- [WHAT IS BEING ASKED]: Return every line from the one with "none => passed s" through the one with "else if !s.owns", inclusive, exactly as it appears below.

- [Dataset entries]:
########################################
-- ==== Sys2Proof/Machine/AssocOps.lean ====
section
/-! DEFINITION. Associations as part of other events: schedules, requests, responses, supervision and the settling of schedule updates (R214, R221 to R228). -/

namespace Sys2Proof.Machine

/-- An entry of the schedule template `p` with its OFFSET for a node (R209, R214). -/
def templEntry (p i nix len : Nat) (s : State) : Nat :=
  let w := (s.tab 1 (0x40000 + 64 * p + 4 * (i + 1))).toNat
  let stride := (s.tab 1 (0x40000 + 64 * p)).toNat % 65536
  w - seOffset w * 65536 + (seOffset w + nix * stride) % max len 1 * 65536

/-- The schedule block that a template gives a node, none when the template is not enabled (R214). -/
def templBlock (p nix : Nat) (relay : Bool) (s : State) : Option (List Byte) :=
  let h := (s.tab 1 (0x40000 + 64 * p)).toNat
  if h < 2 ^ 31 then none
  else
    let sf := h / 2 ^ 24 % 8
    let len := sfLen sf s
    let es := ((List.range (h / 2 ^ 20 % 16)).map fun i => templEntry p i nix len s).filter fun e => seKind e != 2 || relay
    some ([BitVec.ofNat 8 sf] ++ leBytes 2 len ++ [BitVec.ofNat 8 es.length] ++ (es.map (leBytes 4)).flatten)

/-- The schedule of a node at association: the explicit one of its entry, or that of its profile's template (R214). -/
def scheduleFor (nix : Nat) (s : State) : Option (List Byte) :=
  let e := s.entry nix
  if entBits e 10 1 1 = 1 then some (entPutBits ((e.drop 68).take 36) 0 7 4 0) else templBlock (entProfile e) nix (entBits e 10 4 4 == 1) s

/-- SUP_S of a node (R226, R270), and its supervision deadline from now on. -/
def supOf (e : List Byte) (s : State) : Nat := if entNat e 34 2 = 0 then s.getF F.ASC_CFG_SUP_S else entNat e 34 2
def withSup (e : List Byte) (s : State) : List Byte := entPut e 36 4 (s.clk.slot / sec + supOf e s)

/-- A response is over: it leaves the slot engine with its frame. -/
def dropResponse (nix : Nat) (s : State) : State :=
  let s := (s.slt.responses.filter fun r => r.nix == nix).foldl (fun s r => s.setDl r.dl none) s
  s.updSlt fun x => { x with responses := x.responses.filter fun r => r.nix != nix }

/-- A PENDING association becomes ACTIVE (R225). -/
def assocActive (nix : Nat) (s : State) : State :=
  let s := putEntry nix (entPutBits (withSup (s.entry nix) s) 32 1 0 asActive) (dropResponse nix s)
  let s := joinRoster nix (s.incF (F.ASC_CNT_COUNT 4))
  if s.getF F.ASC_CFG_NODE_NOTICES = 1 then notify N.ASSOC scOk 0 nix s else s

/-- SPACING and the centre of channel 0 of a port in the form of R224. -/
def radioWord (n mode : Nat) (fec : Bool) (s : State) : Nat :=
  bit fec * 2 ^ 24 + mode % 16 * 2 ^ 20 + s.getF (F.RFP_CHAN_CFG_SPACING n) % 8 * 2 ^ 17 + s.getF (F.RFP_CHAN_CFG_CH0_KHZ n) / 25 % 2 ^ 17

/-- The channels of a port with the class of the request's channel, as a map (R224). -/
def classMap (n cls : Nat) (s : State) : List Byte :=
  (List.range 16).map fun b => BitVec.ofNat 8 (((List.range 8).filter fun k => chanOn n (8 * b + k) s && chanClass n (8 * b + k) s == cls).foldl (fun a k => a + 2 ^ k) 0)

/-- The payload of an association response (R224). -/
def responsePayload (nix result : Nat) (s : State) : List Byte :=
  let e := s.entry nix
  if result ≠ 0 then [0x21, BitVec.ofNat 8 result]
  else [0x21, 0] ++ leBytes 2 (entNat e 8 2) ++ leBytes 5 (entNat e 40 5) ++ [BitVec.ofNat 8 (s.getF F.SLT_CONFIG_SLOT_CODE)] ++ leBytes 2 (supOf e s)
    ++ leBytes 4 (entNat e 48 4) ++ (e.drop 52).take 16 ++ leBytes 2 (s.getF F.SLT_ADDR_RID) ++ (entSched e).take (4 + 4 * blkCount (entSched e))

/-- A response, or a LEAVE with REASON 0x02, made ready for its slots (R223, R225): `src` tells which; its frame never enters the shaper (R290). -/
def makeResponse (src : DlSource) (a : Accept) (result : Nat) (payload : List Byte) (s : State) : State :=
  let s := dropResponse a.nix s
  let i := s.xch.nextDl
  let s := (s.updXch fun x => { x with nextDl := i + 1 }).setDl i (some (newDl a.nix a.port a.cls src 0 payload false))
  let r : Response := ⟨a.nix, senAt a.sfd s, s.getF F.SLT_BCN_CFG_RSP_SLOTS, 0, a.port, a.channel, a.mode, a.fec, a.fcs32, result, i⟩
  s.updSlt fun x => { x with responses := x.responses ++ [r] }

/-- The entry of a node whose request is granted: state, schedule, anchor, and the radio fields that it does not hold itself (R223, R224). -/
def grantedEntry (a : Accept) (b : List Byte) (s : State) : List Byte :=
  let e := s.entry a.nix
  let len := max (blkLen b) 1
  let s3 := senAt a.sfd s + 3 * s.getF F.SLT_BCN_CFG_RSP_SLOTS
  let e := entPut e 40 5 ((s3 / len + 1) * len)
  let e := e.take 104 ++ fit 36 b ++ e.drop 140
  let e := entPutBits e 32 1 0 asPending
  if entBits e 10 0 0 = 1 then e
  else
    let e := entPutBits e 33 3 0 a.port
    let e := entPut e 48 4 (radioWord a.port a.mode a.fec s)
    e.take 52 ++ classMap a.port (chanClass a.port a.channel s) s ++ e.drop 68

/-- An accepted association request (R222, R223). -/
def assocRequest (a : Accept) (p : List Byte) (s : State) : State :=
  if s.getF F.SLT_BCN_CFG_JOIN_OPEN = 0 then s.incF (F.SLT_CNT_COUNT 10)
  else
    let s := s.incF (F.ASC_CNT_COUNT 0)
    if entNat p 1 1 ≠ 1 then makeResponse .response a 2 (responsePayload a.nix 2 s) (s.incF (F.ASC_CNT_COUNT 2))
    else
      let s := putEntry a.nix (entPutBits (s.entry a.nix) 10 4 2 (entBits p 2 2 0)) s
      match scheduleFor a.nix s with
      | some b =>
        if entBits (s.entry a.nix) 10 6 6 = 1 then makeResponse .response a 1 (responsePayload a.nix 1 s) (s.incF (F.ASC_CNT_COUNT 2))
        else
          let s := if entAssoc (s.entry a.nix) = asNone then s else assocEnd a.nix scDenied s
          let s := putEntry a.nix (grantedEntry a b s) s
          makeResponse .response a 0 (responsePayload a.nix 0 s) s
      | none => makeResponse .response a 1 (responsePayload a.nix 1 s) (s.incF (F.ASC_CNT_COUNT 2))

/-- An accepted LEAVE of a node (R228). -/
def nodeLeaves (nix reason : Nat) (s : State) : State :=
  let s := (assocEnd nix scDenied s).incF (F.ASC_CNT_COUNT 9)
  notify N.NODE_LEFT scOk 0 (reason % 16 * 2 ^ 20 + nix) s

/-- The instant from which a new schedule holds is its anchor: the first slotframe start at or after it (R227). -/
def adoptedEntry (u : SchedUpd) (s : State) : List Byte :=
  let e := s.entry u.nix
  let len := max (blkLen u.block) 1
  let e := e.take 104 ++ fit 36 u.block ++ e.drop 140
  let e := entPut e 40 5 ((u.instantSen + len - 1) / len * len)
  let e := if u.supS = 0 then e else entPut e 34 2 u.supS
  let e := if u.map.all (· == 0) then e else e.take 52 ++ fit 16 u.map ++ e.drop 68
  entPutBits e 32 1 0 asActive

/-- An update adopted: the new schedule is in force, and the roster follows it (R227, R285). -/
def adoptSched (u : SchedUpd) (s : State) : State :=
  let s := putEntry u.nix (adoptedEntry u s) s
  let s := if canRelay (s.entry u.nix) then joinRoster u.nix s else leaveRoster u.nix s
  schedDone u.nix scOk s

/-- An unresolved update settled by the SGEN of an uplink (R227). -/
def settleSched (nix sgen : Nat) (s : State) : State :=
  match s.slt.updates.find? fun u => u.nix == nix with
  | some u =>
    if sgen = blkSgen u.block then adoptSched u s
    else
      let old := blkSgen (entSched (s.entry nix))
      schedDone nix (if sgen = old then scTimeout else scDenied) (putEntry nix (entPutBits (s.entry nix) 32 1 0 asActive) s)
  | none => s

/-- An update that a takeover cut short, settled by the SGEN of an uplink: that of SCHED_ACTIVE keeps the schedule, any other ends the association (R479). -/
def settleCarried (a : Accept) (sgen : Nat) (s : State) : State :=
  if sgen = blkSgen (entSched (s.entry a.nix)) then schedDone a.nix scTimeout (putEntry a.nix (entPutBits (s.entry a.nix) 32 1 0 asActive) s)
  else makeResponse .leave02 a 3 [0x23, 2] (assocEnd a.nix scTimeout s)

/-- What an accepted uplink other than a request means to its node's association (R225 to R227): `sgen` where it carries one; answers whether the frame is dispatched. -/
def assocUplink (a : Accept) (sgen : Option Nat) (s : State) : Bool × State :=
  let st := entAssoc (s.entry a.nix)
  if st = asNone then
    (false, makeResponse .leave02 a 3 [0x23, 2] s)
  else if st = asPending then (true, assocActive a.nix s)
  else
    let s := setEntry a.nix (withSup (s.entry a.nix) s) s
    if st = asUncertain then
      match sgen with
      | some g => (true, if s.slt.updates.any fun u => u.nix == a.nix then settleSched a.nix g s else settleCarried a g s)
      | none => (true, s)
    else (true, s)

/-- Supervision restarted by a repeat (R226). -/
def assocRepeat (nix : Nat) (s : State) : State :=
  if 2 ≤ entAssoc (s.entry nix) then setEntry nix (withSup (s.entry nix) s) s else s

end Sys2Proof.Machine
end

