/-- The words of the entry whose word 0 stands at an offset; 0 elsewhere (R233, R261, R271, R389, R499). -/
def entryWords (w off : Nat) : Nat :=
  match w with
  | 2 => if off % 512 = 0 then 128 else 0
  | 5 => if off < 0x1000 ∧ off % 16 = 0 then 4 else 0
  | 6 => if off < 0x4000 then (if off % 256 = 0 then 64 else 0) else if 0x40000 ≤ off ∧ off % 16 = 0 then 4 else 0
  | 7 => if 0x100 ≤ off ∧ off < 0x1100 ∧ off % 16 = 0 then 4 else 0
  | _ => 0

/-- A read of word 0 captures the entry in the place of the one captured before through that window (R233). -/
def captureEntry (m : Master) (w off : Nat) (s : State) : State :=
  let n := entryWords w off
  if n = 0 then s
  else
    let keep := (s.cap m).words.filter fun e => !(decide (tabKey w 0 ≤ e.1) && decide (e.1 < tabKey (w + 1) 0))
    s.setCap m ⟨(List.range (n - 1)).map (fun i => (tabKey w (off + 4 + 4 * i), windowWord w (off + 4 + 4 * i) s)) ++ keep⟩

/-- A read through window `w` (R42, R512). -/
def readWindow (m : Master) (a : Nat) (s : State) : Word × State :=
  let w := (a - 0x200000) / 0x40000
  let page := windowPage m w s
  let off := page * 0x40000 + a % 0x40000
  if !answers a s then (gatedValue, accessErr m errGated a s)
  else if s.mode = stFrozen ∧ w ≠ 7 then (gatedValue, s)
  else if windowPages w ≤ page then (0, s)
  else if entryWords w off = 0 then ((s.captured m (tabKey w off)).getD (windowWord w off s), s)
  else (windowWord w off s, captureEntry m w off s)

/-! Reads and writes as a whole. -/

/-- The unassigned ranges of R40. -/
def unassigned (a : Nat) : Bool := (0x180000 ≤ a && a < 0x200000) || 0x400000 ≤ a

/-- The MSI-X table and its pending bit array, which the host's PCI Express access reaches (R449). -/
def msixAddr (a : Nat) : Bool := (0x15C000 ≤ a && a < 0x15C400) || (0x15D000 ≤ a && a < 0x15D008)

/-- A 32-bit read by a master at an aligned address. -/
def readWord (m : Master) (a : Nat) (s : State) : Word × State :=
  let c := canonAddr a
  if unassigned a then (0, accessErr m errUnassigned a s)
  else if 0x200000 ≤ a then readWindow m a s
  else if m = .host ∧ msixAddr a then (if answers a s then (s.tab 15 (a - 0x15C000), s) else (gatedValue, accessErr m errGated a s))
  else match regSpec? c with
    | none => (0, s)
    | some r => if !answers a s then (gatedValue, accessErr m errGated a s) else readReg m c r s

/-- A read by a master; an unaligned one returns 0 and is recorded (R9). -/
def busRead (m : Master) (a : Nat) (s : State) : Word × State :=
  let s := { s with detail := 0 }
  if a % 4 ≠ 0 then (0, accessErr m errNarrow a s) else readWord m a s

/-- A write that is ignored without a record (R10, R11). -/
def passed (s : State) : State := { s with detail := if s.detail = 0 then 16 else s.detail }

/-- A write to a type T word (R127 to R129): the shadow, or a refusal for ownership, state or value, in that order. -/
def writeT (m : Master) (key a : Nat) (ok : Bool) (w : Word) (s : State) : State :=
  if !s.owns m then deny m rsNotOwner a s
  else if s.txn ≠ txOpen then deny m rsNoTxn a s
  else if !ok then accessErr m errInvalid a (deny m rsInvalid a (s.setF F.TXN_STATUS_POISONED 1))
  else putShadow key w s

/-- A write through window `w` (R42, R43, R127). -/
def writeWindow (m : Master) (a : Nat) (v : Word) (s : State) : State :=
  let w := (a - 0x200000) / 0x40000
  let page := windowPage m w s
  let off := page * 0x40000 + a % 0x40000
  if !answers a s || frozenShut a s then accessErr m errGated a s
  else if windowPages w ≤ page || tabReadOnly w off then ignored m a s
  else match tabMask w off with
    | none => passed s
    | some k => writeT m (tabKey w off) a (tabValueOk w off (v &&& k)) (v &&& k) s

/-- A write to a type D register without a rule of its own (R11, R16): W1C bits by either master, every other field by the owner, which keeps its value where the
register refuses the new one. -/
def writeD (m : Master) (a : Nat) (r : RegSpec) (w : Word) (s : State) : State :=
  let k := r.rw ||| r.wo ||| r.w1s
  if k = 0 then (if r.w1c = 0 then passed s else s.setReg a (s.reg a &&& ~~~(w &&& r.w1c)))
  else if !s.owns m || !valueOk a (w &&& k) then ignored m a s
  else s.setReg a ((s.reg a &&& ~~~k) ||| (w &&& k))

/-- A write that one master alone may make (R148). -/
def onlyBy (who m : Master) (a : Nat) (f : State → State) (s : State) : State := if m = who then f s else ignored m a s

/-- A value put into the RW bits, where the register takes it. -/
def putD (m : Master) (a : Nat) (r : RegSpec) (w : Word) (s : State) : State :=
  if valueOk a (w &&& r.rw) then s.setReg a ((s.reg a &&& ~~~r.rw) ||| (w &&& r.rw)) else ignored m a s

/-- A write of TXN_TIMEOUT (R128, R148). -/
def writeTimeout (m : Master) (w : Word) (s : State) : State :=
  if !s.owns m then deny m rsNotOwner 0x20810 s
  else if valueOk 0x20810 (w &&& 0xFFFF#32) then s.setReg 0x20810 (w &&& 0xFFFF#32)
  else accessErr m errInvalid 0x20810 (deny m rsInvalid 0x20810 s)

/-- A write of CUR_HIB_TIMER: by the owner outside HIBERNATE, by the curator in HIBERNATE, where the count starts from the new value (R109). -/
def writeHibTimer (m : Master) (w : Word) (s : State) : State :=
  if s.mode = stHibernate then
    (if m = .curator then { s.setReg 0x30F00 w with power := { s.power with hibAt := s.clk.now } } else ignored m 0x30F00 s)
  else if s.owns m then s.setReg 0x30F00 w else ignored m 0x30F00 s

/-- A write of TOP_WPAGE_Hw or TOP_WPAGE_Cw; the other master's is ignored. -/
def writePage (who m : Master) (a : Nat) (w : Word) (s : State) : State := if m = who then s.setReg a (w &&& 0xFFF#32) else passed s

/-- The size of the TSU ring (R427). -/
def tsuSize (s : State) : Nat := 2 ^ s.getF F.TSU_RING_CTRL_LOG2N

/-- A command code that the register ignores. -/
def codeIn (lo hi code : Nat) (f : State → State) (s : State) : State := if within lo hi code then f s else passed s

/-- Writes of the registers of the TOP, CLK, PWR, CFG, TXN, CUR and HST blocks that have a rule of their own. -/
def writeLow (m : Master) (a : Nat) (r : RegSpec) (w : Word) (s : State) : State :=
  match a with
  | 0x4C => writeRingRd m a F.TOP_NRING_RD_RD (s.getF F.TOP_NRING_WR_WR) (nringSize s) w s
  | 0x10110 => writePwrHib m w s
  | 0x10120 => if bitsOf w 0 0 = 1 then clearEnergy s else s
  | 0x10200 => writeEpfCtrl m w s
  | 0x20014 => writeNvmCtrl m w s
  | 0x20018 => writeRestart m w s
  | 0x20804 => writeCommit m w s
  | 0x20808 => writeRollback m w s
  | 0x20810 => writeTimeout m w s
  | 0x30004 => onlyBy .curator m a (ownCommand m (bitsOf w 31 28) (bitsOf w 15 0)) s
  | 0x30100 => onlyBy .host m a (ownCommand m (bitsOf w 31 28) (bitsOf w 15 0)) s
  | 0x30008 | 0x30010 | 0x30044 => onlyBy .curator m a (putD m a r w) s
  | 0x30104 => onlyBy .host m a (putD m a r w) s
  | 0x30014 | 0x30040 => onlyBy .curator m a (fun s => s.setReg a (s.reg a &&& ~~~(w &&& r.w1c))) s
  | 0x30F00 => writeHibTimer m w s
  | 0x30F04 => onlyBy .curator m a (writeCurWake w) s
  | _ =>
    if 0x100 ≤ a ∧ a < 0x120 then writePage .host m a w s
    else if 0x120 ≤ a ∧ a < 0x140 then writePage .curator m a w s
    else writeD m a r w s

/-- Writes of the registers from the slot engine to the cipher engine that have a rule of their own. -/
def writeMid (m : Master) (a : Nat) (r : RegSpec) (w : Word) (s : State) : State :=
  match a with
  | 0xC0028 => writeSltCmd m w s
  | 0xC00C0 => writeNbrClear m w s
  | 0xC8008 => writeUpdCtrl m w s
  | 0xC8010 => writeLeave m w s
  | 0xE0010 => codeIn 1 3 (bitsOf w 31 28) (writeCatCmd m (bitsOf w 31 28) (bitsOf w 27 23) (bitsOf w 16 0)) s
  | 0xF010C => writeRingRd m a F.SHP_SRING_RD_COUNT (s.getF F.SHP_SRING_WR_COUNT) (sringSize s) w s
  | 0x100040 => onlyBy .host m a (writeSubmit m w) s
  | 0x100044 => onlyBy .curator m a (writeSubmit m w) s
  | 0x100050 => onlyBy .host m a (codeIn 1 3 (bitsOf w 31 28) (writeCtrl m w)) s
  | 0x100054 => onlyBy .curator m a (codeIn 1 3 (bitsOf w 31 28) (writeCtrl m w)) s
  | 0x100058 => onlyBy .host m a (putD m a r w) s
  | 0x10005C => onlyBy .curator m a (putD m a r w) s
  | 0x10800C => writeRingRd m a F.TRC_RING_RD_COUNT (s.getF F.TRC_RING_WR_COUNT) (traceSize s) w s
  | 0x10801C => writeMark w s
  | 0x110080 => writeFence w s
  | 0x12000C => writeInject m w s
  | _ =>
    if a < 0xC0000 ∧ (a - 0x40000) % 0x8000 = 0x34 then writeCalCtrl m ((a - 0x40000) / 0x8000) w s
    else writeD m a r w s

/-- Writes of the registers of the KEY block and above that have a rule of their own. -/
def writeHigh (m : Master) (a : Nat) (r : RegSpec) (w : Word) (s : State) : State :=
  match a with
  | 0x130010 => codeIn 1 7 (bitsOf w 31 28) (writeKeyCmd m (bitsOf w 31 28) (bitsOf w 15 8) (bitsOf w 7 0)) s
  | 0x130018 => if s.owns m then s.setReg a w else ignored m a s
  | 0x134020 => writeLcsCmd m w s
  | 0x134028 => writeAttest m w s
  | 0x138000 => writeTamCfg m w s
  | 0x138004 => if s.owns m then s.setReg a (s.reg a &&& ~~~(w &&& r.w1c)) else ignored m a s
  | 0x14000C => writeTimCmd m w s
  | 0x140124 => writeIncHi m 0 w s
  | 0x140224 => writeIncHi m 1 w s
  | 0x14012C => writeStepNs m 0 w s
  | 0x14022C => writeStepNs m 1 w s
  | 0x140170 => writeExchStatus m 0 w s
  | 0x140270 => writeExchStatus m 1 w s
  | 0x14801C => writeRingRd m a F.TSU_RING_RD_COUNT (s.getF F.TSU_RING_WR_COUNT) (tsuSize s) w s
  | 0x160040 => writeSnapNow m w s
  | 0x17000C => writeSafCmd m w s
  | 0x170010 => writeSafTest m w s
  -- An alignment edge comes every 10 ns while the divided clocks run (R30).
  | 0x178008 => writeFrzCmd m w s.clk.running s
  | 0x178020 => writeFrzVsel m w s
  | _ =>
    if 0x150400 ≤ a ∧ a < 0x150500 ∧ a % 16 = 12 then writeHrxRd m ((a - 0x150400) / 16) w s
    else if 0x150500 ≤ a ∧ a < 0x150600 ∧ a % 16 = 8 then writeHtxWr m ((a - 0x150500) / 16) w s
    else writeD m a r w s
########################################
- [SOLUTION]:
    | none => passed s
    | some k => writeT m (tabKey w off) a (tabValueOk w off (v &&& k)) (v &&& k) s

/-- A write to a type D register without a rule of its own (R11, R16): W1C bits by either master, every other field by the owner, which keeps its value where the
register refuses the new one. -/
def writeD (m : Master) (a : Nat) (r : RegSpec) (w : Word) (s : State) : State :=
  let k := r.rw ||| r.wo ||| r.w1s
  if k = 0 then (if r.w1c = 0 then passed s else s.setReg a (s.reg a &&& ~~~(w &&& r.w1c)))
  else if !s.owns m || !valueOk a (w &&& k) then ignored m a s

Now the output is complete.